As “crianças-polvo” nos possibilitam enxergar a singularidade de cada criança e perceber as múltiplas e inúmeras infâncias que podem existir na nossa sociedade
Inspirada pelo livro infantil “O Menino Polvo”, de Claudia Mascarenhas, Ilana Katz reflete sobre as crianças que inventam formas de caber suas vontades e ideias, neste mundo comprimido por regras e demandas criadas por adultos apressados.
Ernesto é um menino tão cheio de ideias e vontades, que precisou ter mais braços na vida e, para conseguir realizar seus planos, tornou-se um menino-polvo. Sua história está contada em um livro infantil muito bonito chamado “O Menino Polvo”, escrito pela psicanalista Claudia Mascarenhas e ilustrado por Selma Maria.
Não deve ser um exagero dizer que meninos-polvo nasceram junto com a invenção da infância, porque, de um jeito ou de outro, desde que separamos o tempo da infância do tempo da vida adulta, as crianças sempre tiveram que nos mostrar o que precisam, e como é possível construir lugar para a sua experiência.
Ernesto tem seu jeito de fazer isso: está sempre em movimento e cheio de pensamentos. Os adultos que cuidam dele, por sua vez, estão sempre lhe dando bronca. Entre as palavras e o desenho que tecem o texto do livro, a gente consegue até sentir a tensão que se instala na vida daquela família: os adultos querendo cumprir os horários e organizar a rotina, e Ernesto correndo pra lá e pra cá, tentando escapar e inventando jeitos de acontecer com seus tentáculos.
Menino Polvo, entendi assim, é o nome que Claudia, a autora, inventou para falar sobre as crianças que prestam muita atenção em outras coisas para não prestar atenção nas ordens dos adultos. Apresentando Ernesto, o livro conta: “Estava sempre distraído… distraído… mas ele nunca se distraía das suas distrações”.
O Menino Polvo, de Claudia Mascarenhas e Selma Maria (Zagodoni) Existem muitos meninos e meninas-polvo.
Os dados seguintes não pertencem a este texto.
-- ==== Sys2Proof/Laws/KeepsTime.lean ====
section
/-! SUPPORT. What the operations of Machine/Time.lean can change, one lemma each (Laws/Keeps.lean says how it is read). -/

namespace Sys2Proof.Machine

theorem State.idle_keeps (s : State) :
    Keeps 1 0 s (State.idle s) := by
  have h_s : Keeps 1 0 s s := Keeps.rfl
  delta State.idle
  extract_lets -underBinder -useContext y0
  refine ite_of (Q := Keeps 1 0 s) ?_ ?_
  · exact Keeps.time_ rfl h_s
  · exact h_s

end Sys2Proof.Machine
end

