/-! ### The statement -/

/-- Settles O59: each command by its checks in order, and what a container that is staged shows. -/
theorem updateCommands : Obligations.UpdateCommands := by
  unfold Obligations.UpdateCommands
  refine ⟨?first, ?goesOn, ?gap, ?stage, ?activate, ?activateBusy, ?revert, ?healthy, ?healthyEarly⟩
  case first =>
    intro s d h hoff hlen
    refine congrArg Host.Outcome.next ((State.command_ok h).trans ?_)
    dsimp only
    rw [hoff, if_pos rfl, if_neg (fun hbad => hbad.1 rfl), Nat.zero_add, if_neg (Nat.not_lt.mpr hlen)]
    rfl
  case goesOn =>
    intro s d h hoff hat hlen
    refine congrArg Host.Outcome.next ((State.command_ok h).trans ((if_neg (fun hbad => hbad.2 hat)).trans ?_))
    rw [if_neg hoff, if_neg (Nat.not_lt.mpr hlen)]
    rfl
  case gap =>
    intro s d h hoff hat
    exact congrArg Host.Outcome.next ((State.command_ok h).trans (if_pos ⟨hoff, hat⟩))
  case stage =>
    intro s d m gs h hm hgs hsome hall hok hengines hidle hserved hfleet
    obtain ⟨hresults, hstate⟩ := s.containerStaged_idle m hidle
    exact ⟨_, State.stageContainer_passes h hm hgs hsome hall hok hengines hidle hserved hfleet,
      congrArg (· ++ [_]) hresults, hstate⟩
  case activate =>
    intro s d h hpass
    refine congrArg Host.Outcome.next ((State.command_ok h).trans ?_)
    rw [hpass]
  case activateBusy =>
    intro s d h hbusy
    have hfail : s.activateFail (maskGroups (d.n 24 1)) 1 = some (0x0007, 0) := by
      simp [State.activateFail, firstFail, hbusy]
    refine congrArg Host.Outcome.next ((State.command_ok h).trans ?_)
    rw [hfail]
  case revert =>
    intro s d h hpass hfloors
    have hall : ((s.plan (maskGroups (d.n 24 1))).all (fun e =>
        decide (s.get (F.UPD_ENG_STAT_SEC_FLOOR e.1.val) ≤ fld e.2 8 2))) = true :=
      List.all_eq_true.mpr (fun e he => decide_eq_true (hfloors e he))
    refine congrArg Host.Outcome.next ((State.command_ok h).trans ?_)
    dsimp only
    rw [hpass, hall]
    rfl
  case healthy =>
    intro s d h hstate
    exact congrArg Host.Outcome.next ((State.command_ok h).trans (if_neg (not_not_intro hstate)))
  case healthyEarly =>
    intro s d h hstate
    exact congrArg Host.Outcome.next ((State.command_ok h).trans (if_pos hstate))

end Sys2Proof.Machine
end

section
/-! SUPPORT. The steps of an update (R394 to R396). -/

namespace Sys2Proof.Machine

/-- The update's records are no part of what a reset notes. -/
theorem State.upd_noteReset (s : State) (code : Nat) (i : Isl) : (s.noteReset code i).upd = s.upd :=
  (s.noteReset_keeps code i).upd (by decide)

section
variable {s : State} {e : Fin 20}

/-- The step that is next while MG serves an update of which every step before it is done. -/
structure State.StepNext (s : State) (e : Fin 20) : Prop where
  up : s.mgUp = true
  state : s.get F.UPD_STATUS_STATE = 2
  done : s.upd.done.length = s.upd.at_
  step : s.upd.steps[s.upd.at_]? = some e

/-- A step of an update, with its matrix held: the image that verifies and may be loaded is loaded, and any other
falls back. -/
theorem State.updateStep_next (h : s.StepNext e) (verified : Bool)
    (hmatrix : (s.noteReset 0x0C (engineIsl e.val)).prefixOk ((s.noteReset 0x0C (engineIsl e.val)).planRows
      (maskGroups s.upd.groups.toNat)) ((s.plan (maskGroups s.upd.groups.toNat)).take (s.upd.at_ + 1)) = true) :
    exec (.updateStep verified) s =
    if verified = true ∧ (s.noteReset 0x0C (engineIsl e.val)).loadable e (1 - s.activeSlot (groupOf e.val)) = true then
      .next ((((s.noteReset 0x0C (engineIsl e.val)).loadEngine e (1 - s.activeSlot (groupOf e.val)) true 0).set
        (F.UPD_SLOT_RUN (groupOf e.val)) (1 - s.activeSlot (groupOf e.val))).modUpd
          (fun u => { u with done := e :: u.done }))
    else .next ((((s.noteReset 0x0C (engineIsl e.val)).raise { src := 133, unit_ := e.val }).modUpd
      (fun u => { u with done := e :: u.done })).fallBack 2) := by
  obtain ⟨hup, hstate, hdone, hstep⟩ := h
  refine (if_neg (by simp [hup, hstate, hdone])).trans ?_
  rw [hstep]
  refine if_neg ?_
  rw [State.upd_noteReset, hmatrix]
  decide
Eles são muito inteligentes, curiosos, podem passar horas olhando um ventilador, adoram objetos pequenos, nunca ficam muito tempo quietos e andam ou correm, ou sobem em tudo o tempo todo. Eles brincam e fazem confusão demais… mas sempre há um plano secreto.
Enquanto se apresenta entre cores e tentáculos para as crianças, inventando seu jeito para fazer caber tanta vontade, o Menino Polvo abre, para os adultos, uma boa pergunta: vocês já pensaram por que uma criança precisa adotar uma estratégia tão perspicaz quanto essa para conseguir brincar?
É que Ernesto tem um plano. Ele quer alguma coisa, mas, na pressa do dia que precisa acontecer, os adultos não conseguem entendê-lo. Na verdade, parece mesmo que os adultos não podem sequer percebê-lo. A sorte que o menino deu é que aquele dia era o dia da tia vir buscá-lo, e seria ela, sua parceira de farra, que o levaria para a escola. Ele estava todo carregado, tinha um monte de brinquedo em cada uma das suas oito mãos e a mochila, nas costas, estava vazia.
A tia não atravessou o samba de Ernesto, não mandou guardar as coisas na mochila, não apressou o seu passo. Enquanto acompanhava o sobrinho-polvo até a escola, ela estava curiosa sobre os planos do garoto para aquele dia: “O que será que essa criança está pensando?”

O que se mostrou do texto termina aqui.